▶ [WORK INSTRUCTION]:
Exactly retype the lines of the material from its first line to the line with "w0 := (w 0 c.w0", including both.

▶ [RECORD SET]:
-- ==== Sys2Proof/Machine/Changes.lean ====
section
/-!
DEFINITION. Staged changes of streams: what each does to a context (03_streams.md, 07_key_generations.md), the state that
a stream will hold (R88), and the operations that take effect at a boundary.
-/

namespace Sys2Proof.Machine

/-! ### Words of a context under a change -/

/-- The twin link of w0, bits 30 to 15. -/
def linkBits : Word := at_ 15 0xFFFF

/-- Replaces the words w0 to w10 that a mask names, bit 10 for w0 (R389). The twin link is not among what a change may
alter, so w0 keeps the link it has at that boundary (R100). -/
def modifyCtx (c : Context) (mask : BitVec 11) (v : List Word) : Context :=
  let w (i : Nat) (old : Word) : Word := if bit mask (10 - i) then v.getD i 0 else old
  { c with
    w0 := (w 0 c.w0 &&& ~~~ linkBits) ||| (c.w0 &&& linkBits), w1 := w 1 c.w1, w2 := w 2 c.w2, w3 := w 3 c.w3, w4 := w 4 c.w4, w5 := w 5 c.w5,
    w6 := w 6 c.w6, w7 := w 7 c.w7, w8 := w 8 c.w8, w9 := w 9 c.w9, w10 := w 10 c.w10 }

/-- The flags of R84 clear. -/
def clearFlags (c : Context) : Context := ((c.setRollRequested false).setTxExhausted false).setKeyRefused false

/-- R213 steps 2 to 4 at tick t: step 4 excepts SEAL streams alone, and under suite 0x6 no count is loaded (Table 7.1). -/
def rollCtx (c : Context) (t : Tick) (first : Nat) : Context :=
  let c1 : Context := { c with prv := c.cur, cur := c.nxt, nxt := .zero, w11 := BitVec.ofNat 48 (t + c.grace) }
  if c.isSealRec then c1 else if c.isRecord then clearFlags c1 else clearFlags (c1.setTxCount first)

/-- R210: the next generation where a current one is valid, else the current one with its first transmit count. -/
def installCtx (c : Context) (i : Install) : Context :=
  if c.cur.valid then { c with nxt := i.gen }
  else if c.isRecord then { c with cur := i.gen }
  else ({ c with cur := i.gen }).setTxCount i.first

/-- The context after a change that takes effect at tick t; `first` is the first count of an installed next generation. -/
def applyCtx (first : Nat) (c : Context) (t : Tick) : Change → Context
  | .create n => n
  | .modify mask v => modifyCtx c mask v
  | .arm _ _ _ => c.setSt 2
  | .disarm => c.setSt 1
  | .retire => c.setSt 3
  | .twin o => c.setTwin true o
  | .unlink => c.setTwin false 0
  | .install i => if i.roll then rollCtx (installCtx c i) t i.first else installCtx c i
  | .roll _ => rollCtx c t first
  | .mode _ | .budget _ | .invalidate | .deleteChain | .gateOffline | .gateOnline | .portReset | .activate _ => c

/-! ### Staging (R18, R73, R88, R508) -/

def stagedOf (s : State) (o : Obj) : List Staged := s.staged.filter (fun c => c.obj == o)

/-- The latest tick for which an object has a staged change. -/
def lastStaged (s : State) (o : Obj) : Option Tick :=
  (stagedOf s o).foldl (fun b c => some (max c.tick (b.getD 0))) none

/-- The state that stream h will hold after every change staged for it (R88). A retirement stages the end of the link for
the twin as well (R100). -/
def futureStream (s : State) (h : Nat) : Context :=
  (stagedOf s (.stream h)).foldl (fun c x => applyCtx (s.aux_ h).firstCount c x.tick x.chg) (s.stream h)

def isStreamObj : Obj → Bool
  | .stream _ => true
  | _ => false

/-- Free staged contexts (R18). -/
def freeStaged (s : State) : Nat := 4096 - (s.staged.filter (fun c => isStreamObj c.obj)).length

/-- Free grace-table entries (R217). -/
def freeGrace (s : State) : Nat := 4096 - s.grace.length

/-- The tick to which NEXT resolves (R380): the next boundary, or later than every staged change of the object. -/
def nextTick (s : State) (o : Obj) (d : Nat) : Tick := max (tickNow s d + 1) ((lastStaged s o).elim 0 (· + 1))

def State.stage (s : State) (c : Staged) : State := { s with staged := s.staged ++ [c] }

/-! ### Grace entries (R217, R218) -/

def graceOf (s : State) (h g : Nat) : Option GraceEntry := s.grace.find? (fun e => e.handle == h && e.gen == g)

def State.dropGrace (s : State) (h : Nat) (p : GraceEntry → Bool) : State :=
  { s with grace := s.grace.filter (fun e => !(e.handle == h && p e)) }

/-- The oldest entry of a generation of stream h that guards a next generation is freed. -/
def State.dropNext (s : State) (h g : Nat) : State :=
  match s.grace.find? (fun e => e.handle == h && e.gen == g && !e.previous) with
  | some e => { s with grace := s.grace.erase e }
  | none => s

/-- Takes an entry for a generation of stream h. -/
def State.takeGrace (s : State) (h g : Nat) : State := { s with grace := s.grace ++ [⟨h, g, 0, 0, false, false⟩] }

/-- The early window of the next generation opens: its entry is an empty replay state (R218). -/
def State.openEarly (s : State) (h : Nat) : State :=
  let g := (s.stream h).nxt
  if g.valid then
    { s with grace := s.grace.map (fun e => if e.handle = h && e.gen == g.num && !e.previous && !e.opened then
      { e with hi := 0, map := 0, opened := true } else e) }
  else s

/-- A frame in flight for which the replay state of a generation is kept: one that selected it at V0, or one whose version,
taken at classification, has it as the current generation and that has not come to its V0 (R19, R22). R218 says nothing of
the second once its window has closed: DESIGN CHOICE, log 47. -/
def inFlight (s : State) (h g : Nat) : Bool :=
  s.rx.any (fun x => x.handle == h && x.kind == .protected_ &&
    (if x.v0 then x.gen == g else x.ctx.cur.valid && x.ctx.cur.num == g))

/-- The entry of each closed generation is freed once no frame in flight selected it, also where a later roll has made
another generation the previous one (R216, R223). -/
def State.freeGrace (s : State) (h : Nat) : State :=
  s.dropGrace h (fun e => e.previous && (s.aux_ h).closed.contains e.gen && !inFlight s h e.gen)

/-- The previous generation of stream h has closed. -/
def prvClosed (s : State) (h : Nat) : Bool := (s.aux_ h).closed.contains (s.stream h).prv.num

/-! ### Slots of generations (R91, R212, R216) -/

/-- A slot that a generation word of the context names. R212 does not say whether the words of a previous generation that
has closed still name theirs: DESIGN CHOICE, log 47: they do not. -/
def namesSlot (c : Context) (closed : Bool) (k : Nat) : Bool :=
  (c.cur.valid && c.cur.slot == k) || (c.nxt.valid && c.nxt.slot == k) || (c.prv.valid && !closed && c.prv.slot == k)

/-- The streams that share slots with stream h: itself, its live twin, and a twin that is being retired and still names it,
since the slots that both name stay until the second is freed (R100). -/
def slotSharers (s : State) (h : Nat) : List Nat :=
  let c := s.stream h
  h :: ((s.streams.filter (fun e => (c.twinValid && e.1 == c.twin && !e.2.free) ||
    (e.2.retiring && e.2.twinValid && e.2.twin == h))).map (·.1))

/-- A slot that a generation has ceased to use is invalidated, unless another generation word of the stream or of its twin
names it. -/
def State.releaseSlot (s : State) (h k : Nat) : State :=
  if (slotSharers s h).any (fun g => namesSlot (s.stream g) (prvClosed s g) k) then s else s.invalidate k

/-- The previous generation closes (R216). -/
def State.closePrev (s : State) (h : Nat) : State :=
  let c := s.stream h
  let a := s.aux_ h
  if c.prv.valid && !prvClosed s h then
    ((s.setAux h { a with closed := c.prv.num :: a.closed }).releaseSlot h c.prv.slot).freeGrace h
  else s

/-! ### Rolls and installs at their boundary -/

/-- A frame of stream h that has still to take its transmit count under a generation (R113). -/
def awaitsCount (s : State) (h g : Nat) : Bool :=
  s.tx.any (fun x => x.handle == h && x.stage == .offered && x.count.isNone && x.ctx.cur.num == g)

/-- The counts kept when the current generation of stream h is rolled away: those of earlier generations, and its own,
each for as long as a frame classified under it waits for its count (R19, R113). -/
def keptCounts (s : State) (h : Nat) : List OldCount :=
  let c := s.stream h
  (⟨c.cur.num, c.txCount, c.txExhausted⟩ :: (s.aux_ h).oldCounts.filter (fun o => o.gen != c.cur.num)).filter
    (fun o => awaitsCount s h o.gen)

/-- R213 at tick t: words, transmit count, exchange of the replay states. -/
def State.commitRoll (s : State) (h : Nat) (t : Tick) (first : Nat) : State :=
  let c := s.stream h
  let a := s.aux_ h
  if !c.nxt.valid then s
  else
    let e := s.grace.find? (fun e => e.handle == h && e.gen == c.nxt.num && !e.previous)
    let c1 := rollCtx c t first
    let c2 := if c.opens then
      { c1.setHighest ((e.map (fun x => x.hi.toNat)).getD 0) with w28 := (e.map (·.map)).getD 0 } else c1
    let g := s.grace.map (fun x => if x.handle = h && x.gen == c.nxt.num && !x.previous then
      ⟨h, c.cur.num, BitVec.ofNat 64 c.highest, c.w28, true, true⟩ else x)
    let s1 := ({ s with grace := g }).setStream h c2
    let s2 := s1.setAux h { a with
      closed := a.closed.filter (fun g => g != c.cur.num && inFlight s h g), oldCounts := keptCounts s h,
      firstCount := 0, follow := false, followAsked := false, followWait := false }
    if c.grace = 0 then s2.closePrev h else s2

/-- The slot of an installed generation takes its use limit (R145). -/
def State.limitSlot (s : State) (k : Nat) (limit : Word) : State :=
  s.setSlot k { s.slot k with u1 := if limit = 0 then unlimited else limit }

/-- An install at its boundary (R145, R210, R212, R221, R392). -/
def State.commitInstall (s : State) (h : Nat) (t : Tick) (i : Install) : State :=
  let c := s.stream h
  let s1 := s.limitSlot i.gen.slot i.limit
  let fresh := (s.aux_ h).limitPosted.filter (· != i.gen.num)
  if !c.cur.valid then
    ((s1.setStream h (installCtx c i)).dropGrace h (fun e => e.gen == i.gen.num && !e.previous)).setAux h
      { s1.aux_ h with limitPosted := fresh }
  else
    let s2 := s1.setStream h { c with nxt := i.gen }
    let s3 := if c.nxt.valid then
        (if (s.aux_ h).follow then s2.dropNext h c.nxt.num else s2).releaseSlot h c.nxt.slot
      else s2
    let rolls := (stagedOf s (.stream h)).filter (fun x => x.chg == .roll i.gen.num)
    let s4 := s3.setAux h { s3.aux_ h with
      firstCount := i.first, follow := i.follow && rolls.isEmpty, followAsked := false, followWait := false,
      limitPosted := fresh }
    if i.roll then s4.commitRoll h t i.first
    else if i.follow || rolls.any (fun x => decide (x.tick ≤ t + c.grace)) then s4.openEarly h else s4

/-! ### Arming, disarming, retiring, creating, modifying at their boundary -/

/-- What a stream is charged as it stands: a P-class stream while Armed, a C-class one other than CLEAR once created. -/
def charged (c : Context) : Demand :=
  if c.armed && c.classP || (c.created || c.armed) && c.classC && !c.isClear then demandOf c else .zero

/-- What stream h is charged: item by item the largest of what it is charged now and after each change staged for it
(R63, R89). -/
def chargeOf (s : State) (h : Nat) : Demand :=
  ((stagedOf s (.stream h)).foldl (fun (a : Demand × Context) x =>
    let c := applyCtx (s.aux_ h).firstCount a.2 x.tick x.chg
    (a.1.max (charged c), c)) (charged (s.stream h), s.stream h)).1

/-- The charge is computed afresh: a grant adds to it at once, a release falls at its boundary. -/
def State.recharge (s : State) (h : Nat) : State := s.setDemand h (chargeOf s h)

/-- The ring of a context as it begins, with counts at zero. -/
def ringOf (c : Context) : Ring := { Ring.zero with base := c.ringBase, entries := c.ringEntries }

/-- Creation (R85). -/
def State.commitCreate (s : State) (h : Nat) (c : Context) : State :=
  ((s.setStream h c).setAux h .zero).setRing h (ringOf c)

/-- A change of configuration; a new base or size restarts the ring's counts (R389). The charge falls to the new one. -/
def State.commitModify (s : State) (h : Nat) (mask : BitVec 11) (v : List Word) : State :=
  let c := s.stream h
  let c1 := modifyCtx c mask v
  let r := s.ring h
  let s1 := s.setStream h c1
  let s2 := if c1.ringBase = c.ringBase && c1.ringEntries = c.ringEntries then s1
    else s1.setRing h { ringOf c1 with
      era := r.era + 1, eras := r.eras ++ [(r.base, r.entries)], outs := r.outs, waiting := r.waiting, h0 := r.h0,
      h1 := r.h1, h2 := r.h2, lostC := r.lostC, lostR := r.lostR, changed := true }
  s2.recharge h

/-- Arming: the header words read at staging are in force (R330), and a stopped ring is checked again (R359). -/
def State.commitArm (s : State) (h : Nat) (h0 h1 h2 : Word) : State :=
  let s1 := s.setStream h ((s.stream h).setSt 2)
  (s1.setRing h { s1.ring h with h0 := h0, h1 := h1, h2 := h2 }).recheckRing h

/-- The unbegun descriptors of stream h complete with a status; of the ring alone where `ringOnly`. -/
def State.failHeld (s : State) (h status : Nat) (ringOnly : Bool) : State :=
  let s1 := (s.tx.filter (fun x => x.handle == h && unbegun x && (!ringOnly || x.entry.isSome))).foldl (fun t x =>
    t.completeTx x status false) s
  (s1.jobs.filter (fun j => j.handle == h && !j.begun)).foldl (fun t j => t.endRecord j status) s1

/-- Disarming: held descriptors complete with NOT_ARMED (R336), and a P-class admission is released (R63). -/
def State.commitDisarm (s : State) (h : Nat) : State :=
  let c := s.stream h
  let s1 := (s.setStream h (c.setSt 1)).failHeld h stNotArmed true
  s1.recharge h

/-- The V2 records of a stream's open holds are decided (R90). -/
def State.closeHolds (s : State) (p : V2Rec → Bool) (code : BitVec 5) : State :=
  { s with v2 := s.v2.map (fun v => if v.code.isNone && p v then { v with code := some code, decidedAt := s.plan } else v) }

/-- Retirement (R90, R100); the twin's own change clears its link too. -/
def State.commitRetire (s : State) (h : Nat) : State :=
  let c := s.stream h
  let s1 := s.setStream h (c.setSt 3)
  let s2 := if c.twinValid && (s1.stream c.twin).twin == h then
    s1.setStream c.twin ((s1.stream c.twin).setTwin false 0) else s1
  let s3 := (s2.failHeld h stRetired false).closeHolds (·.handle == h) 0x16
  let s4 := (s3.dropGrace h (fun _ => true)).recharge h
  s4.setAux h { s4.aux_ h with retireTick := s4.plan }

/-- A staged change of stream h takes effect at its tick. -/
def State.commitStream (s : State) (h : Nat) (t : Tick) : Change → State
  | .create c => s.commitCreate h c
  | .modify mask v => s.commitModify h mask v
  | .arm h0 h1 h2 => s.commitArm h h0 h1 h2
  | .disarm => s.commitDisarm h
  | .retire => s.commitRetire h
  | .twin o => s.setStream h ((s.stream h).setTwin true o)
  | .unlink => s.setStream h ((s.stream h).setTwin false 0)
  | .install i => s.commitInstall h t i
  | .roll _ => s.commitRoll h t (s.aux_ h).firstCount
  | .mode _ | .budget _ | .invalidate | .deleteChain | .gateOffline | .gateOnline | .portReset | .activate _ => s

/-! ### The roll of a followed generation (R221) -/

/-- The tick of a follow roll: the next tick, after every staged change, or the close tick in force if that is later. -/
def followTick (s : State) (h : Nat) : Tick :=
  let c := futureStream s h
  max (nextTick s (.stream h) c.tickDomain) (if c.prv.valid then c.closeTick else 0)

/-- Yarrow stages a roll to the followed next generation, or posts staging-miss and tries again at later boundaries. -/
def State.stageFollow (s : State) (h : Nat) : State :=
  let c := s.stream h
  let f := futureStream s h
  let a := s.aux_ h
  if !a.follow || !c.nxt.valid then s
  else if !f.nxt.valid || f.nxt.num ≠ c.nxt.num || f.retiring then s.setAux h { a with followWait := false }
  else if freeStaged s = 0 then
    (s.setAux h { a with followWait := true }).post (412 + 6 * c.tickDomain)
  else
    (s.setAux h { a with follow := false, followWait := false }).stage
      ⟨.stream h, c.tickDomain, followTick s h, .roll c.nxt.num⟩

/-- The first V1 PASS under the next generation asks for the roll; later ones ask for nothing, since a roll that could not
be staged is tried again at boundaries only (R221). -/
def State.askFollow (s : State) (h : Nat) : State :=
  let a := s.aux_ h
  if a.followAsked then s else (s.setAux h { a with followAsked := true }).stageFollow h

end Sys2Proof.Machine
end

▶ [SOLUTION FOR THIS EXERCISE]:
-- ==== Sys2Proof/Machine/Changes.lean ====
section
/-!
DEFINITION. Staged changes of streams: what each does to a context (03_streams.md, 07_key_generations.md), the state that
a stream will hold (R88), and the operations that take effect at a boundary.
-/

namespace Sys2Proof.Machine

/-! ### Words of a context under a change -/

/-- The twin link of w0, bits 30 to 15. -/
def linkBits : Word := at_ 15 0xFFFF

/-- Replaces the words w0 to w10 that a mask names, bit 10 for w0 (R389). The twin link is not among what a change may
alter, so w0 keeps the link it has at that boundary (R100). -/
def modifyCtx (c : Context) (mask : BitVec 11) (v : List Word) : Context :=
  let w (i : Nat) (old : Word) : Word := if bit mask (10 - i) then v.getD i 0 else old
  { c with
    w0 := (w 0 c.w0 &&& ~~~ linkBits) ||| (c.w0 &&& linkBits), w1 := w 1 c.w1, w2 := w 2 c.w2, w3 := w 3 c.w3, w4 := w 4 c.w4, w5 := w 5 c.w5,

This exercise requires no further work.